External economies of scale are generated from outside of the organization. For example, a tax-funded EMS system can spread the costs of the service across a larger tax payer base making EMS less expensive on a per-capita basis.

An external diseconomy might include serving an outlying or rural portion of a service area with a limited call volume. It is reasonable to assume that this type of diseconomy is why you don’t see a lot of private ambulance operators in rural areas.

EMS unit of production

Often the EMS unit of production is described as the availability of an ambulance to respond to a certain area. EMS provides emergency services to people and therefore is more efficient in areas with high-population density as this allows for more people to be protected by concentrated resources. Rural areas create the opposite situation where EMS resources must cover larger areas with fewer calls.
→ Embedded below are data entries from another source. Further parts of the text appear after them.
-- ==== Sys2Proof/Machine/Manifest.lean ====
section
/-! DEFINITION. Manifests (R290 to R304, R427 to R429): REC and RECQ, what the homes record and count, and the event
DEPARTURE_WINDOW_CLEAR. -/

namespace Sys2Proof.Machine

/-! ### Manifests -/

/-- The 16 bytes of an entry as the carve-out holds them (R293). -/
def ManEntry.bits (phys : Nat) (e : ManEntry) : Nat :=
  let cons := if e.kind then e.cons.headD 0 % 2 ^ 12 else e.cons.foldl (fun n c => n ||| 2 ^ (c % 40)) 0
  cons * 2 ^ 88 + (if e.kind then 0 else e.prod % 64) * 2 ^ 80 + (phys % 16) * 2 ^ 70 + (e.line % 2 ^ 42) * 2 ^ 6 + e.amb.toNat * 2 ^ 2
    + e.kind.toNat * 2 + 1

/-- The entries that a die's carve-out holds, as system software reads them there (R293, R294). -/
def Package.carved (p : Package) (die : Nat) : List Nat :=
  p.mans.flatMap (fun m => (m.entries.filter (fun e => Config.homeDie e.line == die)).map (ManEntry.bits m.phys))

/-- REC changes a manifest's state in a cycle in which nothing has reached a home before it: what reaches one later in the cycle is treated under
the new state (R300). -/
def recTime : PM Unit := do
  let p ← get
  await (p.homeAt != p.now + 1) .other

/-- The faults of REC and RECQ up to the grant of the manifest (R290). -/
def manOf (w : Who) (m : BitVec 4) : PM Manifest := do
  if !w.isPilot then prot 0x93
  else do
    let wd ← worldOf w
    let p ← get
    match wd.manifests.find? (fun e => e.1 == m.toNat) with
    | none => prot 0x90
    | some e => pure (p.man e.2)

/-- The copies and the decided deliveries of a manifest no longer count for it (R299, R428). -/
def Package.uncount (p : Package) (phys : Nat) : Package :=
  let plain := fun (c : Copy) => if c.delivered == some phys then { c with delivered := none } else c
  { p with lines := p.lines.map (fun l => { l with copies := l.copies.map plain })
           dels := mapIf (fun d => d.man == some phys) (fun d => { d with man := none }) p.dels }

/-- Frames of 64 KiB that a page of the range has on this package; a SHADOW page has those of both halves, and a page of an absent peer has
none. -/
def framesOf (p : Package) (x : World) (t : Xlat) (va : Nat) : List Nat :=
  let (st, home) := p.peerOf x t.pod t.peer
  let here := t.mode == 0 || (st != .absent && home == p.phys)
  if !here then []
  else
    let f := t.pa va / 65536
    if t.mode == 4 then [f, f + t.size / 65536] else [f]

/-- The pages of a range, each translated as a load would (R291): the number of each 64 KiB page with its mapping. -/
def rangeMaps (w : Who) (va : Nat) (vm : Mask) : Nat → Nat → PM (List (Nat × Xlat))
  | _, 0 => pure []
  | k, n + 1 => do
    let a := (va + 65536 * k) % 2 ^ 64
    if canonical a then pure () else prot 0x30 a vm
    let x ← translate w a vm .load
    let rest ← rangeMaps w va vm (k + 1) n
    pure ((a / 65536, x) :: rest)

/-- An instruction whose PAGE is handled under R258 in an open region too: it is no load of the region (R224, R291, R428). -/
def plainPage {α : Type} (m : PM α) : PM α := fun p => match m p with
  | .error (.page va vm _ q) => .error (.page va vm true q)
  | r => r

/-- The frames of mapped pages, each with the number of its page. -/
def mapFrames (p : Package) (x : World) (maps : List (Nat × Xlat)) : List (Nat × Nat) :=
  maps.flatMap (fun m => (framesOf p x m.2 (65536 * m.1)).map (fun f => (m.1, f)))

/-- REC.begin (R291, R300, R428). -/
def execRecBegin (m : BitVec 4) (a b : Fld) (lit : Option Word) (s : State) : Host.Outcome State Fault Refusal :=
  lift (each (fun w => do
    checkFields w [src a 2, src b 1]
    let man ← manOf w m
    let (va, la) ← readField w 2 a lit
    let (n, _) ← readField w 1 b lit
    let p ← get
    if !canonical va then prot 0x30 va la
    else if va % 65536 != 0 || n == 0 || 16384 < n then trap .align va 0 0 la
    else if !p.carveOut then prot 0x94 va la
    else do
      let maps ← plainPage (rangeMaps w va la 0 n)
      let tm ← teamOf w
      let wd ← worldOf w
      let p ← get
      let fs := mapFrames p wd maps
      if p.mans.any (fun x => x.phys != man.phys && x.state != .empty && fs.any (fun f => x.holds f.2)) then
        prot 0x92 va la
      else do
        recTime
        modify (fun p =>
          let p := p.uncount man.phys
          let lines := p.lines.map (fun l => if fs.any (fun f => f.2 == l.addr / 1024) then { l with writer := none } else l)
          { p with lines }.setMan { Manifest.reset man.phys with world := tm.world, state := .recording, space := tm.space, frames := fs, maps := maps }))) s

/-- REC.end (R300). -/
def execRecEnd (m : BitVec 4) (s : State) : Host.Outcome State Fault Refusal :=
  lift (each (fun w => do
    let man ← manOf w m
    match man.state with
    | .recording | .playing => do
      recTime
      modify (fun p => p.setMan { man with state := .recorded })
    | _ => prot 0x91)) s

/-- REC.play (R298, R300). A counter that stands above a new threshold suspends the manifest at once. -/
def execRecPlay (m : BitVec 4) (b : Fld) (lit : Option Word) (s : State) : Host.Outcome State Fault Refusal :=
  lift (each (fun w => do
    checkFields w [src b 1]
    let man ← manOf w m
    let (v, _) ← readField w 1 b lit
    let set_ := fun (x : Manifest) => { x with mth := bitsOf 7 0 v, uth := bitsOf 15 8 v }
    match man.state with
    | .recorded | .suspended => do
      recTime
      modify (fun p => p.setMan (set_ { man with state := .playing, cause := 0, misses := 0, unread := 0, deliv := 0, hits := 0 }))
    | .playing => do
      recTime
      modify (fun p => p.setMan ((set_ man).judge p.now))
    | _ => prot 0x91)) s

/-- The entries of a manifest discarded and its range unmarked; OVF, CAUSE and the counts stand until REC.begin clears them (R300). -/
def Package.dropMan (p : Package) (man : Manifest) : Package :=
  (p.uncount man.phys).setMan { man with state := .empty, frames := [], maps := [], entries := [] }

/-- REC.drop (R300). -/
def execRecDrop (m : BitVec 4) (s : State) : Host.Outcome State Fault Refusal :=
  lift (each (fun w => do
    let man ← manOf w m
    if man.state == .empty then pure ()
    else do
      recTime
      modify (fun p => p.dropMan man))) s

def ManState.code : ManState → Nat
  | .empty => 0 | .recording => 1 | .recorded => 2 | .playing => 3 | .suspended => 4

/-- The four words of R302. -/
def Manifest.status (m : Manifest) : Nat :=
  (m.state.code * 2 ^ 29 + m.cause * 2 ^ 27 + m.ovf.toNat * 2 ^ 26 + min m.entries.length (2 ^ 20 - 1))
    + 2 ^ 32 * min m.deliv (2 ^ 32 - 1) + 2 ^ 64 * min m.hits (2 ^ 32 - 1)
    + 2 ^ 96 * (min m.misses 65535 * 65536 + min m.unread 65535)

/-- RECQ (R302, R429). -/
def execRecq (d : Fld) (m : BitVec 4) (s : State) : Host.Outcome State Fault Refusal :=
  lift (each (fun w => do
    checkFields w [dst d 4]
    let man ← manOf w m
    let lbl ← resultLabel w 0
    out w d 4 man.status lbl)) s

/-! ### Recording and counting (R292, R296, R298) -/

/-- A load of a world hits a delivered copy (R296): one hit, whatever the manifest's state. A manifest counts only the accesses of its own
world (R290). -/
def Package.copyHit (p : Package) (world line cluster : Nat) : Package :=
  let l := p.line line
  match l.copies.find? (fun c => c.cluster == cluster) with
  | some c =>
    (match c.delivered.filter (fun m => (p.man m).world == world) with
    | some m =>
      let p := p.setLine { l with copies := mapIf (fun c => c.cluster == cluster) (fun c => { c with read := true }) l.copies }
      let x := p.man m
      p.setMan { x with hits := x.hits + 1 }
    | none => p)
  | none => p

/-- A store of a producer cluster that receives its WCT on the line of an unambiguous entry decides a delivery, and the home raises
MAXL to the end of its lease (R295). -/
def Package.planDelivery (p : Package) (x : Write) (wct : Nat) : Package :=
  if x.kind != .store then p
  else match p.manAt x.world x.line with
    | none => p
    | some m =>
      if m.state != .playing then p
      else match m.entries.find? (fun e => e.line == x.line && !e.kind && !e.amb && e.prod == x.cluster) with
        | none => p
        | some e =>
          let (id, p) := p.fresh
          let l := p.lineIn x.line
          let p := p.setLine { l with maxl := max l.maxl (wct + Config.lease) }
          { p with dels := p.dels ++ [{ id, man := some m.phys, line := x.line, wct, dests := e.cons, sent := false }] }

/-- DEPARTURE_WINDOW_CLEAR: the departure counters clear at every multiple of 16,384 in package time; those of a SUSPENDED manifest
stand (R298, R302). -/
def execDepartureWindowClear (s : State) : Host.Outcome State Fault Refusal :=
  lift (fun p =>
    let clear := fun (m : Manifest) => { m with misses := 0, unread := 0 }
    if p.now % Config.departureWindow != 0 then p
    else { p with mans := mapIf (fun m => m.state != .suspended) clear p.mans }) s

end Sys2Proof.Machine
end

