-- ==== Sys2Proof/Machine/Clause.lean ====
section
/-! DEFINITION. The issue of clauses and what moves threads between berths and gangs: the events CLAUSE_ISSUE, BERTH_EMPTY_FILE,
BERTH_AGE_EXPIRY, GANG_ID_FREE, BLOCKED_MEMBER_TIMEOUT, REJOIN_TIMER_EXPIRY, YIELD_EXPIRY, LOAD_CAP_WINDOW_END and
LABEL_CACHE_MISS_DONE (R53 to R72, R82, R85, R95 to R99, R126, R150, R176, R480). -/

namespace Sys2Proof.Machine

/-! ### The register fields of an instruction -/

def aluF {T : Type} (o : Alu T) (nd na nb : Nat) : List FieldUse := [dst o.d nd, src o.a na] ++ srcB o.b nb
def unF {T : Type} (o : Un T) (nd nb : Nat) : List FieldUse := dst o.d nd :: srcB o.b nb

/-- The register fields that an instruction reads or writes, with the registers that each covers; a field that is both stands
twice. -/
def Instr.fields : Instr → List FieldUse
  | .add o | .isub o | .imul o | .imin o | .imax o => aluF o o.ty.regs o.ty.regs o.ty.regs
  | .imad o => src o.d o.ty.regs :: aluF o o.ty.regs o.ty.regs o.ty.regs
  | .addc o => src (o.d + 1) 1 :: aluF o 2 1 1
  | .iabs w o => unF o (if w then 2 else 1) (if w then 2 else 1)
  | .cmp o => src o.a o.ty.regs :: srcB o.b o.ty.regs
  | .lea o => aluF o 2 2 1
  | .mov o => (match o.b with
    | .sreg _ => [dst o.d o.ty.regs]
    | b => dst o.d o.ty.regs :: srcB b o.ty.regs)
  | .movl ty d _ => [dst d ty.regs]
  | .and o | .andn o | .or o | .xor o => aluF o o.ty.regs o.ty.regs o.ty.regs
  | .shl o | .shr o | .sar o | .rol o => aluF o o.ty.regs o.ty.regs 1
  | .bfx o => aluF o o.ty.regs o.ty.regs 1
  | .bfi o => src o.d o.ty.regs :: aluF o o.ty.regs o.ty.regs 1
  | .popc o | .clz o | .brev o => unF o o.ty.regs o.ty.regs
  | .prmb o => aluF o 1 2 1
  | .fadd o | .fmul o | .fmin o | .fmax o => aluF o o.ty.regs o.ty.regs o.ty.regs
  | .ffma o => src o.d o.ty.regs :: aluF o o.ty.regs o.ty.regs o.ty.regs
  | .fcmp o => src o.a (if o.ty then 2 else 1) :: srcB o.b (if o.ty then 2 else 1)
  | .fsf _ o | .frnd _ o => unF o o.ty.regs o.ty.regs
  | .twosum o | .twoprd o => aluF o 2 1 1
  | .cfma d a b => [src d 2, dst d 2, src a 2, src b 2]
  | .cvt c e o =>
    let s := cvtShape c e
    (if s.dsrc then [src o.d 1] else []) ++ unF o s.nd s.nb
  | .qpack d a b _ => [dst d 1, src a 8, src b 1]
  | .qunpk d a b _ _ _ => [dst d 2, src a 1, src b 1]
  | .mfsr d n => [dst d (if srWide n.toNat || d.toNat % 2 == 0 then 2 else 1)]
  | .mtsr a n _ => [src a (if srWide n.toNat then 2 else 1)]
  | .time d _ => [dst d 2]
  | .sel _ _ o => src o.d o.ty.regs :: unF o o.ty.regs o.ty.regs
  | .pmov op => (match op with
    | .toReg d _ => [dst d 1]
    | .toPred _ b _ => [src b 1]
    | .save d => [dst d 1]
    | .load b _ => [src b 1])
  | .shfl o => aluF o 1 1 1
  | .vote op _ _ => (match op with | .ballot d => [dst d 1] | _ => [])
  | .rdx _ ty d b _ => [dst d ty.regs, src b ty.regs]
  | .scan _ _ ty d b _ => [dst d ty.regs, src b ty.regs]
  | .jmpi a | .ret a => [src a 2]
  | .call d _ => [dst d 2]
  | .reform b _ => srcB b 1
  | .launch a _ _ | .cont a _ _ => [src a 2]
  | .dqpush b _ _ => srcB b 1
  | .dqpop d => [dst d 1]
  | .ld m => [dst m.d m.x.regs, src m.a 2]
  | .st m => [src m.d m.x.regs, src m.a 2]
  | .lds w m => [dst m.d w.regs, src m.a 2]
  | .sts w m | .fpush w m => [src m.d w.regs, src m.a 2]
  | .fpop w m => [dst m.d w.regs, src m.a 2]
  | .disc m | .arm m | .await m => [src m.d 1, src m.a 2]
  | .atom m => [src m.d m.x.regs, dst m.d m.x.regs, src m.a 2]
  | .atomx m => [src m.d (if m.x == .cas then 8 else 4), dst m.d 4, src m.a 2]
  | .red m => [src m.d (m.x.bytes / 4), src m.a 2]
  | .lget d s _ => dst d 1 :: (match s with
    | .one b => srcB b 1
    | .pair b => srcB b 2
    | .pred _ => [])
  | .ljoin w o | .decl w o => aluF o (if w then 2 else 1) (if w then 2 else 1) 1
  | .lceil b _ => srcB b 1
  | .endo a => [src a 4]
  | .mma f _ _ a b l => [src (latheField a) f.regs, src (latheField b) f.regs] ++ (match l with
    | some l => [src (ctlSA l) 1, src (ctlSB l) 1]
    | none => [])
  | .mmasp _ _ _ _ a b => [src (latheField a) 4, src (latheField b) 8]
  | .accld f _ a _ => [src a f.regs]
  | .accst f d _ _ => [dst d f.regs]
  | .tide d => [dst d 2]
  | .cpy a _ _ | .xperm a _ _ | .coll _ a _ _ => [src a 2]
  | .cpym a b _ _ => [src a 2, src b 2]
  | .recBegin _ a b _ => [src a 2, src b 1]
  | .recPlay _ b _ => [src b 1]
  | .recq d _ => [dst d 4]
  | _ => []

/-- Instructions that sign a round (R172). -/
def Instr.signs : Instr → Bool
  | .mma .. | .mmasp .. | .accld .. | .accst .. => true
  | _ => false

/-! ### Checks of a clause (R96) -/

/-- The latches as a clause goes on: vector instructions so far, and the registers of what x0 and x1 hold (R82). -/
structure LatchState where
  vec : Nat
  x0  : Nat
  x1  : Nat
  deriving DecidableEq, Repr

/-- The register fields of a word whose minor, constant or reserved bits make it no instruction, as far as its major opcode names them: the sources
that would call for a literal (R83), the bases and address pairs, and the destination of a vector-pipe form (R79). -/
def rawFields (r : Raw) : List FieldUse :=
  let z : Raw := { r with d := 0, a := 0, b := 0 }
  let m := r.major.toNat
  let base := (0x50 ≤ m && m ≤ 0x55) || (0x59 ≤ m && m ≤ 0x5B) || (0x60 ≤ m && m ≤ 0x62)
  let pair := base || m == 0x43 || m == 0x45 || m == 0x4B || m == 0x4C || m == 0x78 || m == 0x79 || m == 0x7A || m == 0x7B
  let dest := isVec r && !(m == 0x09 || m == 0x25 || m == 0x39 || m == 0x3A || m == 0x3C)
  (if dest then [dst r.d 1] else [])
    ++ (if z.opLit then []
      else (if ({ z with d := 126 } : Raw).opLit then [src r.d 1] else []) ++ (if ({ z with b := 126 } : Raw).opLit then [src r.b 1] else [])
        ++ (if pair then [src r.a 2] else if ({ z with a := 126 } : Raw).opLit then [src r.a 1] else []))

/-- The register fields of an instruction's word as the check of its clause finds them: a word whose register fields alone make it illegal has the
fields of the instruction that it spells (R96, R104). -/
def wordFields (r : Raw) : List FieldUse :=
  match build r (if r.opLit then some 0 else none) (if r.offLit then some 0 else none) with
  | .ok i => Instr.fields i
  | .error _ => rawFields r

/-- Major opcodes whose D is the destination of an instruction that is long-latency or issues in no vector pipe: none may name a latch there
(R82). -/
def latchless (m : Nat) : Bool :=
  m == 0x26 || m == 0x3B || m == 0x3D || m == 0x3E || m == 0x32 || m == 0x36 || m == 0x44 || m == 0x4E || m == 0x50 || m == 0x52 || m == 0x55
    || m == 0x60 || m == 0x61 || m == 0x6C || m == 0x73 || m == 0x76 || m == 0x7D

/-- One instruction's reads and writes of the latches; none when it breaks R82. A word that does not decode breaks it too where its fields do:
the clause is checked before any of its instructions traps ILLOP (R96, R104). -/
def LatchState.next (l : LatchState) (ws : List Word) : Option LatchState :=
  let r := headRaw ws
  let m := r.major.toNat
  let us := wordFields r
  let onV := isVec r && !isLong r
  let named := r.d.toNat == 120 || r.d.toNat == 121
  let special := named && latchless m
  let badSrc := us.any (fun u => !u.dst && ((u.f.toNat == 120 && l.x0 < u.n) || (u.f.toNat == 121 && l.x1 < u.n)))
  let badDst := us.any (fun u => u.dst && ((u.f.toNat == 120 && !(onV && l.vec % 2 == 0)) || (u.f.toNat == 121 && !(onV && l.vec % 2 == 1))))
  if special || badSrc || badDst then none
  else
    let n := ((us.find? (fun u => u.dst)).map (·.n)).getD 0
    let v := l.vec + (isVec r).toNat
    if onV && n != 0 then some (if l.vec % 2 = 0 then { l with vec := v, x0 := n } else { l with vec := v, x1 := n })
    else some { l with vec := v }

def latchesOk : LatchState → List (List Word) → Bool
  | _, [] => true
  | l, ws :: rest => match l.next ws with | some l => latchesOk l rest | none => false

/-- BRA, BRC, BDQ, JMPI, CALL, RET, EXIT and KILL: nothing follows them in their clause. -/
def endsClause (r : Raw) : Bool :=
  let m := r.major.toNat
  (0x40 ≤ m && m ≤ 0x45) || m == 0x47 || m == 0x48

/-- R96 for a header and the words that follow it. A last word that names no instruction, its major opcode being unassigned, is left to
R102: it issues and traps ILLOP (DESIGN CHOICE: R96 speaks of words that end with what is neither an instruction nor a literal, R102 of
values that trap ILLOP in every field combination). -/
def clauseOk (pilot : Bool) (hdr : Word) (ws : List Word) : Bool :=
  let h := hdr.toNat
  let set_ := fun (k : Nat) => k < 12 || k == 15
  let is := splitWords pilot 8 ws
  let fits := (is.foldl (fun n x => n + sizeIn pilot (headRaw x)) 0) == ws.length
  set_ (bitsOf 19 16 h) && set_ (bitsOf 15 12 h) && bitsOf 11 9 h != 0 && !(24 ≤ bitsOf 8 4 h && bitsOf 8 4 h ≤ 30)
    && !(bitsOf 3 3 h == 1 && bitsOf 8 4 h == 31) && bitsOf 2 1 h != 3
    && (is.filter (fun x => isLong (headRaw x))).length ≤ 2 && fits
    && is.dropLast.all (fun x => !endsClause (headRaw x))
    && (pilot || latchesOk { vec := 0, x0 := 0, x1 := 0 } is)

/-! ### The fetch (R97) -/

/-- The physical address of a code word; none where it is not on this package. -/
def fetchAt (w : Who) (va : Nat) : PM (Option Nat) := do
  let x ← translate w va 0 .fetch
  let home ← reach w va 0 x
  let tm ← teamOf w
  let p ← get
  if home.isSome then pure none
  else if !p.owns tm.world (x.pa va) then trap .owner va
  else pure (some (x.pa va))

/-- A word of code; an uncorrectable error on it, or a granule label that does not exist, is TRAPAUX 3 (R111, R251, R260). -/
def fetchWord (w : Who) (va : Nat) : PM Word := do
  match ← fetchAt w va with
  | none => trap .illclause va
  | some pa => do
    let p ← get
    if (p.badAt pa 4).isSome then trap .uncorrectable va 0 3
    else pure (BitVec.ofNat 32 (p.readPa pa 4))

def fetchWords (w : Who) : Nat → Nat → PM (List Word)
  | _, 0 => pure []
  | va, n + 1 => do
    let x ← fetchWord w va
    let xs ← fetchWords w ((va + 4) % 2 ^ 64) n
    pure (x :: xs)

/-- Whether the clause-start map of a code line has the bit of a word. -/
def Package.clauseStart (p : Package) (pa : Nat) : Bool := (spGet 0 p.code (lineOf pa)).getLsbD (pa % 64 / 4)

/-- The header at an address and the words that follow it, in the order of R97. -/
def fetchClause (w : Who) (hdr : Nat) : PM (Word × List Word) := do
  if !canonical hdr then prot 0x30 hdr
  else if hdr % 4 != 0 then trap .illclause hdr
  else match ← fetchAt w hdr with
    | none => trap .illclause hdr
    | some pa => do
      let p ← get
      if !p.clauseStart pa then trap .illclause hdr
      else do
        let h ← fetchWord w hdr
        let ws ← fetchWords w ((hdr + 4) % 2 ^ 64) (bitsOf 11 9 h.toNat)
        pure (h, ws)

/-- A fetch that stops a thread: PAGE files it into the fault berth, a trap has TRAPPC at the clause that led there, and the errored
word itself is consumed by the clause that it starts. TRAPAUX of the PAGE that a fetch takes has bit 0 clear even where a region is open (DESIGN CHOICE:
R251 speaks of an access in a region, and a fetch is none of the region's). -/
def Package.stopFetch (p : Package) (w : Who) (pt : Point) : Stop → Package
  | .wait _ => p
  | .deferred _ _ _ _ => p
  | .page va vm _ _ =>
    let p := (p.leaveGang w).setThread w (fun th => { th with status := .faulted va vm false true, point := pt })
    if (p.thread? w).any (fun th => th.dying) then p.killOne w else p
  | .trap c va vm lbl aux _ _ =>
    match p.thread? w, p.team? w.team with
    | some th, some tm =>
      let n := bitsOf 11 9 ((p.peekVa tm.space th.frm 4).getD 0)
      let at_ : Point := { hdr := th.frm, mid := none }
      let after : Point := { hdr := (th.frm + 4 * (1 + n)) % 2 ^ 64, mid := none }
      if c == .uncorrectable then
        p.raiseTrap w { cause := c, pc := pt.hdr, va, vmask := vm, lbl, aux, resume := pt, skip := some pt }
      else p.raiseTrap w { cause := c, pc := th.frm, va, vmask := vm, lbl, aux, resume := at_
                           skip := if c == .illclause then none else some after }
    | _, _ => p

/-! ### Pops and parks (R58, R59, R126) -/

/-- Labels of registers raised by an owner set. -/
def joinDsts (w : Who) (m : Mask) : List Dst → PM Unit
  | [] => pure ()
  | d :: ds => do
    let tm ← teamOf w
    let th ← thr w
    let r := regAt tm th d 0
    let om ← maskOf r.lbl
    if dominates om m then joinDsts w m ds
    else do
      let l ← mkLabel (om ||| m)
      modify (fun p => p.putReg w d 0 { r with lbl := l })
      joinDsts w m ds

def joinPreds (w : Who) (m : Mask) : List Nat → PM Unit
  | [] => pure ()
  | k :: ks => do
    let th ← thr w
    let b := th.preds.getD k LBit.zero
    let om ← maskOf b.lbl
    if dominates om m then joinPreds w m ks
    else do
      let l ← mkLabel (om ||| m)
      setThr w (fun th => { th with preds := th.preds.set k { b with lbl := l } })
      joinPreds w m ks

/-- The registers of a write set (R126). -/
def writeSet (w : Who) (e : CamEntry) : PM (List Dst) := do
  let tm ← teamOf w
  let ks := (List.range 112).filter (fun k => e.vmask.testBit k)
  if w.isPilot then
    pure ((List.range 3).flatMap (fun b => (ks.map (fun k => Dst.sreg (128 * b + k)))
      ++ (List.range 16).map (fun k => Dst.sreg (128 * b + 112 + k))))
  else
    pure ((ks.filter (fun k => k < tm.nregs || (k < tm.nregs + tm.nx && tm.holdsExt w.lid))).map Dst.main
      ++ (List.range 8).map Dst.op)

/-- The entries whose rejoin address is the header are popped, top first, each with its write-set join. -/
def popCtx (w : Who) (hdr : Nat) : Nat → PM Unit
  | 0 => pure ()
  | n + 1 => do
    let th ← thr w
    let tm ← teamOf w
    match th.ctx with
    | [] => pure ()
    | e :: rest =>
      match e.cam with
      | none => pure ()
      | some k =>
        if tm.addr e.target.toNat != hdr then pure ()
        else do
          let m ← maskOf e.lbl
          match tm.cam[k]? with
          | none => pure ()
          | some c => do
            let ds ← writeSet w c
            joinDsts w m ds
            joinPreds w m ((List.range 24).filter (fun k => c.pmask.testBit k))
          setThr w (fun th => { th with ctx := rest })
          popCtx w hdr n

/-- The pops of each thread of a gang; a thread that the full label table stops traps PROT 3 at the header (R110). -/
def Package.popAll (p : Package) (team hdr : Nat) (lids : List Nat) : Package :=
  lids.foldl (fun (p : Package) l =>
    let w : Who := ⟨team, l⟩
    match popCtx w hdr (Config.ctxSize + 1) p with
    | .ok (_, q) => q
    | .error (.trap c va vm lbl aux _ q) =>
      (p.keep q).raiseTrap w { cause := c, pc := hdr, va, vmask := vm, lbl, aux, resume := { hdr, mid := none }
                               skip := some { hdr, mid := none } }
    | .error _ => p) p

/-- The record at which a thread that fetches a header parks: the earliest created of those that name it with that TARGET. -/
def Team.parkAt (tm : Team) (lid hdr : Nat) : Option DivRec :=
  leastBy (·.id) (tm.divs.filter (fun r => r.named.contains lid && !r.parked.contains lid
    && (match tm.cam[r.cam]? with | some e => tm.addr e.target == hdr | none => false)))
The most expensive aspect of EMS delivery is responders, which often account for 80 percent or more of the costs in paid organizations. Without an adequate call volume and a corresponding population density, it is often impossible for paid services to cover their costs with fee for service billing alone. In rural areas the use of volunteer personnel or the financing of EMS response through tax funding and other sources is needed as economies of scale diminish.

The question therefore becomes, how can scale be used by rural and volunteer organizations to best deploy paid and volunteer personnel, and what are good ways to save on administration, supplies and expensive infrastructure? And how can a strong connection to the community be maintained while also taking advantage of size and scale? 


1. Mears G, Armstrong B, Fernandez AR, et al. 2011 National EMS Assessment. In: Administration USDoTNHTS, ed. Washington DC2012.

2. Bureau USC. Census Bureau Reports There Are 89,004 Local Governments in the United States. 2012; Accessed July 30, 2015.

3. Haynes HJG, Stein GP. US Fire Department Profile 2013. Quincy, MA2014. NFPA #USS07.

4. Reaves BA. Census of State and Local Law Enforcement Agencies, 2008. NCJ 233982 ed. Washington, DC: U.S. Department of Justice, Office of Justice Programs, Bureau of Justice Statistics; 2011.

5. Investopedia.com. Diseconomies of Scale. Accessed July 30, 2015.